Pre-trained language models (PLM) [2] have been widely used for NER tasks. Existing PLM-based studies
mainly consider NER as a sequentially labeled task with a label-specific CRF output layer added on top of
the PLM representation. Although these approaches have achieved good results on open domain datasets,
they still face the following two challenges in the Chinese electric power domain: (1) Lack of training
instances. Due to the high cost of labeling, for an entity type, models often rely on less than one hundred
instances for training. This few-shot scenario is a serious challenge to the generalization ability of the model.
(2) Unseen new entity types. New entity types are very common due to the frequent expansion of business
scenarios. Since the CRF output layers of existing methods are fixed, they have to retrain the models to
predict new entity types. This not only does not meet the efficiency requirements of the electric power
industry but also does not guarantee good recognition.

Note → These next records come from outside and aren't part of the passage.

-- ==== Sys2Proof/Laws/StickyRequests.lean ====
section
/-! SUPPORT. The conditions are sticky through every request but CLEAR_CONDITIONS (R189, R190): one lemma per handler, then one
for the dispatched frame. -/

namespace Sys2Proof.Machine

open Sys2Proof

theorem noPayload_grows (p : Payload) (s : State) (f : State → State × Payload) (h : Grows s (f s).1) :
    Grows s (noPayload p s f).1 := by
  unfold noPayload; split
  · exact h
  · exact .refl s

theorem withMask_grows (p : Payload) (s : State) (f : State → BitVec 22 → State × Payload) (h : ∀ m, Grows s (f s m).1) :
    Grows s (withMask p s f).1 := by
  unfold withMask; (repeat' split) <;> first | exact .refl s | exact h _

theorem withHead_grows (p : Payload) (s : State) (f : State → HeadId → State × Payload) (h : ∀ x, Grows s (f s x).1) :
    Grows s (withHead p s f).1 := by
  unfold withHead; (repeat' split) <;> first | exact .refl s | exact h _

theorem State.load_grows (s : State) (c : ItemClass) (fs : List FieldSpec) (p : Payload)
    (cross : List Int → List (Nat × Bool)) (write : State → List Int → State × Payload) (h : ∀ v, Grows s (write s v).1) :
    Grows s (s.load c fs p cross write).1 := by
  unfold State.load; (repeat' split) <;> first | exact .refl s | exact h _

theorem withBuild_grows (s : State) (slot : Nat) (f : Template → State × Payload) (h : ∀ t, Grows s (f t).1) :
    Grows s (withBuild s slot f).1 := by
  unfold withBuild; (repeat' split) <;> first | exact .refl s | exact h _

theorem withSlot_grows (rest : Payload) (s : State) (f : Nat → State × Payload) (h : ∀ n, Grows s (f n).1) :
    Grows s (withSlot rest s f).1 := by
  unfold withSlot; split <;> first | exact .refl s | exact h _

theorem handleSetMode_grows (p : Payload) (s : State) : Grows s (handleSetMode p s).1 := by
  simp only [handleSetMode, taken]
  (repeat' split) <;> with_reducible first | exact .refl s | exact s.changeMode_grows _ _

theorem State.openLot_grows (s : State) (id : Nat) : Grows s (s.openLot id) := by
  unfold State.openLot
  refine Grows.trans ?_ (State.testFeed_grows _)
  refine Grows.trans ?_ (State.handNotice_grows _ _)
  refine Grows.trans ?_ (State.writeEvent_grows _ _ _ _)
  exact .of_eq rfl

theorem State.closeLot_grows (s : State) : Grows s s.closeLot := by
  unfold State.closeLot
  refine Grows.trans ?_ (State.lotCloseTest_grows _)
  have a : Grows s ((s.setCmc { s.cmc with lot := .closing }).testFeed) :=
    (s.setLot_grows _).trans (State.testFeed_grows _)
  split
  · exact a.trans (State.changeMode_grows _ _ _)
  · exact a

theorem State.noticeConditions_grows (cs : List Condition) (s : State) : Grows s (s.noticeConditions cs) := by
  unfold State.noticeConditions
  induction cs generalizing s with
  | nil => exact .refl s
  | cons c cs ih => exact (s.handNotice_grows _).trans (ih _)

theorem handleSetAlertEnables_grows (p : Payload) (s : State) : Grows s (handleSetAlertEnables p s).1 :=
  withMask_grows _ _ _ fun m =>
    Grows.trans (t := s.setCmc { s.cmc with enables := m }) (.of_eq rfl) (State.noticeConditions_grows _ _)

theorem State.headConfigTaken_grows (s : State) (h : HeadId) (b : Bool) : Grows s (s.headConfigTaken h b) := by
  unfold State.headConfigTaken
  dsimp only
  refine Grows.trans ?_ (State.judgeConsumables_grows _ _)
  split
  · exact s.setHead_grows _ _
  · exact s.enterIdle_grows _
  · exact .refl s

theorem State.setCapillary_grows (s : State) (h : HeadId) (n : Nat) : Grows s (s.setCapillary h n) := by
  simp only [State.setCapillary]
  refine Grows.trans ?_ (State.writeEvent_grows _ _ _ _)
  split
  · exact (s.setHead_grows _ _).trans (State.rearmCap_grows _ _)
  · exact (s.setHead_grows _ _).trans (State.judgeCap_grows _ _)
theorem State.fillSpool_grows (s : State) (h : HeadId) : Grows s (s.fillSpool h) :=
  ((s.setHead_grows _ _).trans (State.rearmSpool_grows _ _)).trans (State.writeEvent_grows _ _ _ _)
theorem State.release_grows (s : State) (i : RegionId) (n : Nat) : Grows s (s.release i n).1 := by
  simp only [State.release]
  split
  · exact .refl s
  · exact (s.setRegion_grows _ _).trans (State.roomFell_grows _ _)

/-! ## Station Link and CMC -/

theorem handleIdentify_grows (p : Payload) (s : State) : Grows s (handleIdentify p s).1 := noPayload_grows _ _ _ (.refl s)
theorem handleLinkEcho_grows (p : Payload) (s : State) : Grows s (handleLinkEcho p s).1 := by
  unfold handleLinkEcho; split <;> exact .refl s

theorem handleGetCellStatus_grows (p : Payload) (s : State) : Grows s (handleGetCellStatus p s).1 :=
  noPayload_grows _ _ _ (.refl s)

theorem handleStartLot_grows (p : Payload) (s : State) : Grows s (handleStartLot p s).1 := by
  simp only [handleStartLot]
  (repeat' split) <;> first | exact .refl s | exact s.openLot_grows _

theorem handleEndLot_grows (p : Payload) (s : State) : Grows s (handleEndLot p s).1 := by
  refine noPayload_grows _ _ _ ?_
  split
  · exact .refl s
  · exact .refl s
  · exact s.closeLot_grows

theorem handleSetHold_grows (p : Payload) (s : State) : Grows s (handleSetHold p s).1 :=
  noPayload_grows _ _ _ (s.setQualityHold_grows _)
theorem handleClearHold_grows (p : Payload) (s : State) : Grows s (handleClearHold p s).1 :=
  noPayload_grows _ _ _ (s.clearQualityHold_grows _)
theorem handleHalt_grows (p : Payload) (s : State) : Grows s (handleHalt p s).1 := by
  refine noPayload_grows _ _ _ ?_
  show Grows s (if s.cmc.mode = .halt then s else s.enterHalt 7)
  split
  · exact .refl s
  · exact s.enterHalt_grows 7
theorem handleReadConditions_grows (p : Payload) (s : State) : Grows s (handleReadConditions p s).1 :=
  noPayload_grows _ _ _ (.refl s)
theorem handleWarmRestart_grows (p : Payload) (s : State) : Grows s (handleWarmRestart p s).1 := by
  refine noPayload_grows _ _ _ ?_
  (repeat' split) <;> first | exact .refl s | exact .of_eq rfl

/-! ## Recipe Store -/

theorem handleLoadLayout_grows (p : Payload) (s : State) : Grows s (handleLoadLayout p s).1 :=
  s.load_grows _ _ _ _ _ fun _ => s.setRs_grows _
theorem handleLoadWires_grows (p : Payload) (s : State) : Grows s (handleLoadWires p s).1 := by
  simp only [handleLoadWires]
  (repeat' split) <;> first | exact .refl s | exact s.setRs_grows _
theorem handleLoadBondSet_grows (p : Payload) (s : State) : Grows s (handleLoadBondSet p s).1 :=
  s.load_grows _ _ _ _ _ fun _ => s.setRs_grows _
theorem handleLoadLoop_grows (p : Payload) (s : State) : Grows s (handleLoadLoop p s).1 :=
  s.load_grows _ _ _ _ _ fun _ => s.setRs_grows _
theorem handleLoadPlan_grows (p : Payload) (s : State) : Grows s (handleLoadPlan p s).1 := by
  simp only [handleLoadPlan]
  (repeat' split) <;> first | exact .refl s | exact s.setRs_grows _

theorem handleLoadHeadConfig_grows (p : Payload) (s : State) : Grows s (handleLoadHeadConfig p s).1 := by
  refine s.load_grows _ _ _ _ _ fun v => ?_
  dsimp only
  split
  · exact .refl s
  · exact (s.setRs_grows _).trans (State.headConfigTaken_grows ..)
theorem handleLoadTrackConfig_grows (p : Payload) (s : State) : Grows s (handleLoadTrackConfig p s).1 :=
  s.load_grows _ _ _ _ _ fun _ => (s.setRs_grows _).trans (State.trackConfigTaken_grows _)
theorem handleReadRecipeItem_grows (p : Payload) (s : State) : Grows s (handleReadRecipeItem p s).1 := by
  simp only [handleReadRecipeItem]
  (repeat' split) <;> exact .refl s
theorem handleCheckRecipe_grows (p : Payload) (s : State) : Grows s (handleCheckRecipe p s).1 := by
  unfold handleCheckRecipe; split <;> exact .refl s

/-! ## Heads, track, Drive Line, pull station -/

theorem handleHeadStatus_grows (p : Payload) (s : State) : Grows s (handleHeadStatus p s).1 :=
  withHead_grows _ _ _ fun _ => .refl s
theorem handleResumeHead_grows (p : Payload) (s : State) : Grows s (handleResumeHead p s).1 := by
  refine withHead_grows _ _ _ fun h => ?_
  split <;> first | exact .refl s | exact State.resume_grows ..

theorem handleSetCapillaryCount_grows (p : Payload) (s : State) : Grows s (handleSetCapillaryCount p s).1 := by
  simp only [handleSetCapillaryCount]
  (repeat' split) <;> first | exact .refl s | exact State.setCapillary_grows ..
theorem handleLoadSpool_grows (p : Payload) (s : State) : Grows s (handleLoadSpool p s).1 := by
  refine withHead_grows _ _ _ fun h => ?_
  split <;> first | exact .refl s | exact State.fillSpool_grows ..
theorem handleStripMap_grows (p : Payload) (s : State) : Grows s (handleStripMap p s).1 := by
  simp only [handleStripMap]
  (repeat' split) <;> first | exact .refl s | exact s.setTrc_grows _
theorem handleTrackStatus_grows (p : Payload) (s : State) : Grows s (handleTrackStatus p s).1 :=
  noPayload_grows _ _ _ (.refl s)
theorem handleMagazineStatus_grows (p : Payload) (s : State) : Grows s (handleMagazineStatus p s).1 := by
  simp only [handleMagazineStatus]
  (repeat' split) <;> exact .refl s
theorem handleDriveStatus_grows (p : Payload) (s : State) : Grows s (handleDriveStatus p s).1 :=
  noPayload_grows _ _ _ (.refl s)
theorem handleClassify_grows (p : Payload) (s : State) : Grows s (handleClassify p s).1 := by
  simp only [handleClassify]
  (repeat' split) <;> first | exact .refl s | exact s.classifyPull_grows _ _ _
theorem handleLotStats_grows (p : Payload) (s : State) : Grows s (handleLotStats p s).1 := noPayload_grows _ _ _ (.refl s)
theorem handlePullQueueStatus_grows (p : Payload) (s : State) : Grows s (handlePullQueueStatus p s).1 := by
  simp only [handlePullQueueStatus]
  (repeat' split) <;> exact .refl s

/-! ## Record Memory -/

theorem handleSetRegions_grows (p : Payload) (s : State) : Grows s (handleSetRegions p s).1 := by
  simp only [handleSetRegions]
  (repeat' split) <;> first | exact .refl s | exact s.setRm_grows _
theorem handleRegionStatus_grows (p : Payload) (s : State) : Grows s (handleRegionStatus p s).1 := by
  simp only [handleRegionStatus]
  (repeat' split) <;> exact .refl s
theorem handleReadRecords_grows (p : Payload) (s : State) : Grows s (handleReadRecords p s).1 := by
  simp only [handleReadRecords]
  (repeat' split) <;> exact .refl s

theorem handleReleaseRecords_grows (p : Payload) (s : State) : Grows s (handleReleaseRecords p s).1 := by
  simp only [handleReleaseRecords]
  (repeat' split) <;> first | exact .refl s | exact s.release_grows _ _

/-! ## Panel -/

theorem handleSetPanelTiming_grows (p : Payload) (s : State) : Grows s (handleSetPanelTiming p s).1 := by
  simp only [handleSetPanelTiming]
  (repeat' split) <;> first | exact .refl s | exact s.setPnc_grows _

theorem handleScreenBegin_grows (rest : Payload) (s : State) : Grows s (handleScreenBegin rest s).1 := by
  simp only [handleScreenBegin]
  split
  · exact .refl s
  · refine withSlot_grows _ _ _ fun n => ?_
    split <;> first | exact .refl s | exact s.setPnc_grows _
theorem handleScreenText_grows (rest : Payload) (s : State) : Grows s (handleScreenText rest s).1 := by
  simp only [handleScreenText]
  split
  · exact .refl s
  · refine withSlot_grows _ _ _ fun n => withBuild_grows _ _ _ fun t => ?_
    (repeat' split) <;> first | exact .refl s | exact s.setPnc_grows _
theorem handleScreenFields_grows (rest : Payload) (s : State) : Grows s (handleScreenFields rest s).1 := by
  simp only [handleScreenFields]
  split
  · exact .refl s
  · refine withSlot_grows _ _ _ fun n => withBuild_grows _ _ _ fun t => ?_
    (repeat' split) <;> first | exact .refl s | exact s.setPnc_grows _
theorem handleScreenCommit_grows (rest : Payload) (s : State) : Grows s (handleScreenCommit rest s).1 := by
  simp only [handleScreenCommit]
  split
  · exact .refl s
  · refine withSlot_grows _ _ _ fun n => withBuild_grows _ _ _ fun t => s.setPnc_grows _
theorem handleLoadScreen_grows (p : Payload) (s : State) : Grows s (handleLoadScreen p s).1 := by
  simp only [handleLoadScreen]
  split
  · exact .refl s
  · split
    · exact handleScreenBegin_grows _ s
    · exact handleScreenText_grows _ s
    · exact handleScreenFields_grows _ s
    · exact handleScreenCommit_grows _ s
    · split <;> exact .refl s

theorem handleShowScreen_grows (p : Payload) (s : State) : Grows s (handleShowScreen p s).1 := by
  simp only [handleShowScreen]
  (repeat' split) <;> first | exact .refl s | exact s.setPnc_grows _
theorem handleShowPattern_grows (p : Payload) (s : State) : Grows s (handleShowPattern p s).1 := by
  simp only [handleShowPattern]
  (repeat' split) <;> first | exact .refl s | exact s.setPnc_grows _
theorem handleRaisePrompt_grows (p : Payload) (s : State) : Grows s (handleRaisePrompt p s).1 := by
  simp only [handleRaisePrompt]
  (repeat' split) <;> first | exact .refl s | exact State.raiseNote_grows ..
theorem handleWithdrawPrompt_grows (p : Payload) (s : State) : Grows s (handleWithdrawPrompt p s).1 := by
  simp only [handleWithdrawPrompt]
  (repeat' split) <;> first | exact .refl s | exact State.removePrompt_grows ..
theorem handlePromptStatus_grows (p : Payload) (s : State) : Grows s (handlePromptStatus p s).1 :=
  noPayload_grows _ _ _ (.refl s)
theorem handleSetTone_grows (p : Payload) (s : State) : Grows s (handleSetTone p s).1 := by
  simp only [handleSetTone]
  (repeat' split) <;> first | exact .refl s | exact s.setPnc_grows _

/-! ## One dispatched frame (R197) -/

theorem handlerOf_grows (code : Nat) (h : Payload → State → State × Payload) (k : handlerOf code = some h)
    (other : code ≠ 0x10) (p : Payload) (s : State) : Grows s (h p s).1 := by
  unfold handlerOf at k
  split at k
  · cases k; exact handleIdentify_grows p s
  · cases k; exact handleLinkEcho_grows p s
  · cases k; exact handleSetMode_grows p s
  · cases k; exact handleGetCellStatus_grows p s
  · cases k; exact handleStartLot_grows p s
  · cases k; exact handleEndLot_grows p s
  · cases k; exact handleSetHold_grows p s
  · cases k; exact handleClearHold_grows p s
  · cases k; exact handleHalt_grows p s
  · cases k; exact handleReadConditions_grows p s
  · exact absurd rfl other
  · cases k; exact handleSetAlertEnables_grows p s
  · cases k; exact handleWarmRestart_grows p s
  · cases k; exact handleLoadLayout_grows p s
  · cases k; exact handleLoadWires_grows p s
  · cases k; exact handleLoadBondSet_grows p s
  · cases k; exact handleLoadLoop_grows p s
  · cases k; exact handleLoadPlan_grows p s
  · cases k; exact handleLoadHeadConfig_grows p s
  · cases k; exact handleLoadTrackConfig_grows p s
  · cases k; exact handleReadRecipeItem_grows p s
  · cases k; exact handleCheckRecipe_grows p s
  · cases k; exact handleHeadStatus_grows p s
  · cases k; exact handleResumeHead_grows p s
  · cases k; exact handleSetCapillaryCount_grows p s
  · cases k; exact handleLoadSpool_grows p s
  · cases k; exact handleStripMap_grows p s
  · cases k; exact handleTrackStatus_grows p s
  · cases k; exact handleMagazineStatus_grows p s
  · cases k; exact handleDriveStatus_grows p s
  · cases k; exact handleClassify_grows p s
  · cases k; exact handleLotStats_grows p s
  · cases k; exact handlePullQueueStatus_grows p s
  · cases k; exact handleSetRegions_grows p s
  · cases k; exact handleRegionStatus_grows p s
  · cases k; exact handleReadRecords_grows p s
  · cases k; exact handleReleaseRecords_grows p s
  · cases k; exact handleSetPanelTiming_grows p s
  · cases k; exact handleLoadScreen_grows p s
  · cases k; exact handleShowScreen_grows p s
  · cases k; exact handleShowPattern_grows p s
  · cases k; exact handleRaisePrompt_grows p s
  · cases k; exact handleWithdrawPrompt_grows p s
  · cases k; exact handlePromptStatus_grows p s
  · cases k; exact handleSetTone_grows p s
  · cases k

theorem State.handle_grows (s : State) (f : Frame) (other : f.code ≠ 0x10#8) : Grows s (s.handle f).1 := by
  unfold State.handle
  split
  · rename_i h k
    exact handlerOf_grows _ h k (fun e => other (BitVec.eq_of_toNat_eq (by simpa using e))) _ _
  · exact .refl s

theorem State.dispatch_grows (s : State) (f : Frame) (other : f.code ≠ 0x10#8) : Grows s (s.dispatch f) :=
  (s.handle_grows f other).trans (.of_eq rfl)

end Sys2Proof.Machine
end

To address the above challenges, this paper proposes a Chinese NER model (Meta Continuous Prompt
NER model, MCP-NER) based on meta-learning and continuous prompt-tuning. The model is based on a
generative PLM in order to directly predict new types of electric power entities without modifying the model
Struktur. To make up for the lack of training instances, MCP-NER applies prompt-tuning to mine the
potential prior knowledge in PLM. Different from previous works using the manual prompt template[9],
MCP-NER sets continuous prompt vectors to direct the attention flow of the transformer to avoid optimizing
the entire parameters of the PLM, thus greatly improving the training efficiency. To further improve the
generalization capability on unseen types, MCP-NER is trained by a meta-learning algorithm. It enforces
the model to capture the common feature of different entity types by correcting the gradient between the
support set and query set. We constructed a Chinese electric power NER dataset using real national grid
data and conducted a comprehensive experiment using it. The experimental results show that our MCP-NER
method outperforms all comparative methods and achieves state-of-the-art performance in few-shot NER
scenarios.
The rest of this paper is organized as follows. In Section 2, we will introduce some related work of few-
shot NER. In Section 3, we will formulate the few-shot NER problem. In Section 4, we will detail our
proposed MCP-NER and its motivation. In Section 5, we will introduce our experimental setup and results.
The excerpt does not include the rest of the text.